━━━ Materials provided ━━━
-- ==== Sys2Proof/Laws/Ops.lean ====
section
/-! SUPPORT. Ops.lean: what the shared operations of events, completions and memory leave as it was. -/
namespace Sys2Proof.Machine

/-! ## Records -/

theorem SameButRecords.refl (s : State) : SameButRecords s s := by constructor <;> rfl

theorem SameButRecords.trans {s t u : State} (h : SameButRecords s t) (k : SameButRecords t u) : SameButRecords s u := by
  constructor
  · exact k.pending.trans h.pending
  · exact k.mem.trans h.mem
  · exact k.poison.trans h.poison
  · exact k.flaws.trans h.flaws
  · exact k.chunkCache.trans h.chunkCache
  · exact k.flash.trans h.flash
  · exact k.tiles.trans h.tiles
  · exact k.stks.trans h.stks
  · exact k.gds.trans h.gds
  · exact k.objs.trans h.objs
  · exact k.dealer.trans h.dealer
  · exact k.trk.trans h.trk
  · exact k.ports.trans h.ports
  · exact k.originRoutes.trans h.originRoutes
  · exact k.ortIndex.trans h.ortIndex
  · exact k.melds.trans h.melds
  · exact k.pkg.trans h.pkg
  · exact k.fuses.trans h.fuses
  · exact k.sec.trans h.sec
  · exact k.recov.trans h.recov
  · exact k.noc.trans h.noc
  · exact k.now.trans h.now
  · exact k.free.trans h.free

theorem records_modHost (s : State) (f : HostIf → HostIf) : SameButRecords s (s.modHost f) := by constructor <;> rfl

theorem records_modTel (s : State) (f : Telemetry → Telemetry) : SameButRecords s (s.modTel f) := by constructor <;> rfl

theorem records_modCq (s : State) (c : Nat) (f : Cq → Cq) : SameButRecords s (s.modCq c f) := by constructor <;> rfl

theorem records_emit (s : State) (o : Out) : SameButRecords s (s.emit o) := by constructor <;> rfl

theorem records_hostWrite (s : State) (a : Nat) (bs : List Byte) : SameButRecords s (s.hostWrite a bs) := by constructor <;> rfl

theorem records_applyHw (s : State) (hw : List Host.Cell) : SameButRecords s (s.applyHw hw) := by constructor <;> rfl

theorem records_sendMsix (s : State) (v : Nat) : SameButRecords s (s.sendMsix v) := by
  unfold State.sendMsix
  dsimp only
  split
  · exact records_modHost s _
  · exact records_emit s _

theorem records_raiseVector (s : State) (cfg : Word) : SameButRecords s (s.raiseVector cfg) := by
  unfold State.raiseVector
  dsimp only
  split
  · exact records_sendMsix s _
  · exact records_modHost s _

theorem records_placeRecord {s t : State} {r q : Cq} {len : Nat} {mk : Nat → List Byte} (h : placeRecord s r len mk = some (t, q)) :
    SameButRecords s t := by
  unfold placeRecord at h
  dsimp only at h
  split at h
  · cases h
  · cases h
    split
    · exact records_hostWrite s _ _
    · exact (records_hostWrite s _ _).trans (records_hostWrite _ _ _)

theorem records_putEvent {s t : State} {r : EventRec} (h : s.putEvent r = some t) : SameButRecords s t := by
  unfold State.putEvent at h
  split at h
  · split at h
    · cases h
    · next hp =>
      cases h
      split
      · exact ((records_placeRecord hp).trans (records_modHost _ _)).trans (records_raiseVector _ _)
      · exact (records_placeRecord hp).trans (records_modHost _ _)
  · cases h

theorem records_flushHeld (rs : List EventRec) (s : State) : SameButRecords s (flushHeld rs s) := by
  induction rs generalizing s with
  | nil => exact records_modHost s _
  | cons r rs ih =>
    unfold flushHeld
    split
    · exact records_modHost s _
    · next h => exact (records_putEvent h).trans (ih _)

theorem records_flushEvents (s : State) : SameButRecords s s.flushEvents := records_flushHeld _ s

theorem records_toEventRing (s : State) (r : EventRec) : SameButRecords s (s.toEventRing r) := by
  unfold State.toEventRing
  split
  · split
    · next h => exact records_putEvent h
    · exact records_modHost s _
  · split
    · exact records_modHost s _
    · exact SameButRecords.refl s

theorem records_tellBmc (s : State) (r : EventRec) : SameButRecords s (s.tellBmc r) := by
  unfold State.tellBmc
  split
  · exact records_emit s _
  · exact SameButRecords.refl s

theorem records_deliverEvent (s : State) (r : EventRec) : SameButRecords s (s.deliverEvent r) :=
  (records_toEventRing s r).trans (records_tellBmc _ r)

theorem records_queueEvent (s : State) (r : EventRec) : SameButRecords s (s.queueEvent r) := records_modTel s _

theorem records_takeToken (s : State) (code job detail : Nat) : SameButRecords s (s.takeToken code job detail).1 := by
  unfold State.takeToken
  dsimp only
  split <;> constructor <;> rfl

/-- An event changes nothing but the records of it. -/
theorem records_raise (s : State) (code job detail : Nat) : SameButRecords s (s.raise code job detail) := by
  have h := records_takeToken s code job detail
  unfold State.raise
  split
  · next heq => rw [heq] at h; exact h
  · next heq =>
    rw [heq] at h
    exact h.trans ((records_queueEvent _ _).trans (records_deliverEvent _ _))

theorem records_degrade (s : State) (reason : Nat) : SameButRecords s (s.degrade reason) :=
  (records_modHost s _).trans (records_raise _ _ _ _)

theorem records_putCompletion {s t : State} {c : Completion} (h : s.putCompletion c = some t) : SameButRecords s t := by
  unfold State.putCompletion at h
  dsimp only at h
  split at h
  · split at h
    · cases h
    · next hp =>
      cases h
      split
      · exact ((records_placeRecord hp).trans (records_modCq _ _ _)).trans (records_raiseVector _ _)
      · exact (records_placeRecord hp).trans (records_modCq _ _ _)
  · cases h

/-- A completion changes nothing but the record of it. -/
theorem records_complete (s : State) (c : Completion) : SameButRecords s (s.complete c) := by
  unfold State.complete
  dsimp only
  split
  · exact records_modHost s _
  · split
    · next h => exact records_putCompletion h
    · exact records_modHost s _

theorem records_drainBuffer (cs : List Completion) (blocked : List Nat) (s : State) : SameButRecords s (drainBuffer cs blocked s) := by
  induction cs generalizing blocked s with
  | nil => exact SameButRecords.refl s
  | cons c cs ih =>
    unfold drainBuffer
    split
    · exact (records_modHost s _).trans (ih _ _)
    · split
      · next h => exact (records_putCompletion h).trans (ih _ _)
      · exact (records_modHost s _).trans (ih _ _)

theorem records_takeOwed (s : State) : SameButRecords s s.takeOwed := by constructor <;> rfl

theorem records_drain (s : State) : SameButRecords s s.drain := by
  have h := (records_modHost s (fun h => { h with buffer := [] })).trans (records_drainBuffer s.host.buffer [] _)
  unfold State.drain
  dsimp only
  split
  · exact (h.trans (records_modHost _ _)).trans (records_takeOwed _)
  · exact h.trans (records_takeOwed _)

/-! ## What the host sends -/

/-- What the host sends to a package that is awake is done. -/
@[simp] theorem fromHost_awake {s : State} (t : State) (h : s.awake = true) : s.fromHost t = t := by simp [State.fromHost, h]

/-- What the host sends to a package that is in reset or has tripped does nothing. -/
@[simp] theorem fromHost_asleep {s : State} (t : State) (h : s.awake = false) : s.fromHost t = s := by simp [State.fromHost, h]

/-! ## Device memory -/

/-- A back-invalidate snoop leaves device memory as it was. -/
@[simp] theorem snoopHost_mem (s : State) (lines : List Nat) : (s.snoopHost lines).mem = s.mem := by
  have fold : ∀ (ls : List Nat) (u : State), (ls.foldl (fun s l => s.emit (.backInvalidate l)) u).mem = u.mem := by
    intro ls
    induction ls with
    | nil => exact fun _ => rfl
    | cons l r ih => exact fun u => ih _
  unfold State.snoopHost
  dsimp only
  rw [fold]
  split <;> rfl

/-- What a store leaves in device memory: the cells, and nothing else. -/
theorem storeCells_mem (s : State) (slot : Option Nat) (cells : List Host.Cell) :
    (s.storeCells slot cells).mem = Mem.setCells s.mem cells :=
  congrArg (fun m => Mem.setCells m cells) (snoopHost_mem s _)

/-- Cells stored keep the canonical form. -/
theorem memOk_storeCells (s : State) (slot : Option Nat) (cells : List Host.Cell) (h : s.memOk) : (s.storeCells slot cells).memOk := by
  unfold State.memOk
  rw [storeCells_mem]
  exact Memory.wf_setCells cells s.mem h

/-- Cells stored leave every other address as it was. -/
theorem storeCells_other (s : State) (slot : Option Nat) (cells : List Host.Cell) (a : Nat) (h : ∀ c ∈ cells, c.1 ≠ a) :
    (s.storeCells slot cells).memByte a = s.memByte a := by
  unfold State.memByte
  rw [storeCells_mem]
  exact Mem.byte_setCells_other cells s.mem a h

/-- Ranges zeroed keep the canonical form. -/
theorem memOk_zeroRanges (rs : List (Nat × Nat)) (s : State) (h : s.memOk) : (s.zeroRanges rs).memOk := by
  have fold : ∀ (ls : List (Nat × Nat)) (u : State), u.memOk → (ls.foldl (fun (s : State) r => { s with
      mem := Mem.clear s.mem r.1 r.2,
      poison := s.poison.filter (fun e => decide (e.1 * 64 < r.1) || decide (r.2 ≤ e.1 * 64)),
      flaws := s.flaws.filter (fun e => decide (e.1 * 64 < r.1) || decide (r.2 ≤ e.1 * 64)) }) u).memOk := by
    intro ls
    induction ls with
    | nil => exact fun _ hu => hu
    | cons r rs ih => exact fun u hu => ih _ (Memory.wf_clear u.mem r.1 r.2 hu)
  exact fold rs _ (by unfold State.memOk; rw [snoopHost_mem]; exact h)

/-! ## Trick slots -/

/-- A free trick slot is found whenever one is free, and it is one of the free ones. -/
theorem freeSlot_mem (s : State) (h : s.freeSlots ≠ []) : ∃ i, s.freeSlot = some i ∧ i ∈ s.freeSlots := by
  have hl : s.openBelow s.freeSlots.length < s.freeSlots.length := Nat.mod_lt _ (List.length_pos_iff.mpr h)
  exact ⟨_, List.getElem?_eq_getElem hl, List.getElem_mem hl⟩

end Sys2Proof.Machine
end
━━━
▶ Work instruction
Among the entries above, say how many lines hold the word "canonical". No other words belong in the answer.

▶ Solution for this task
2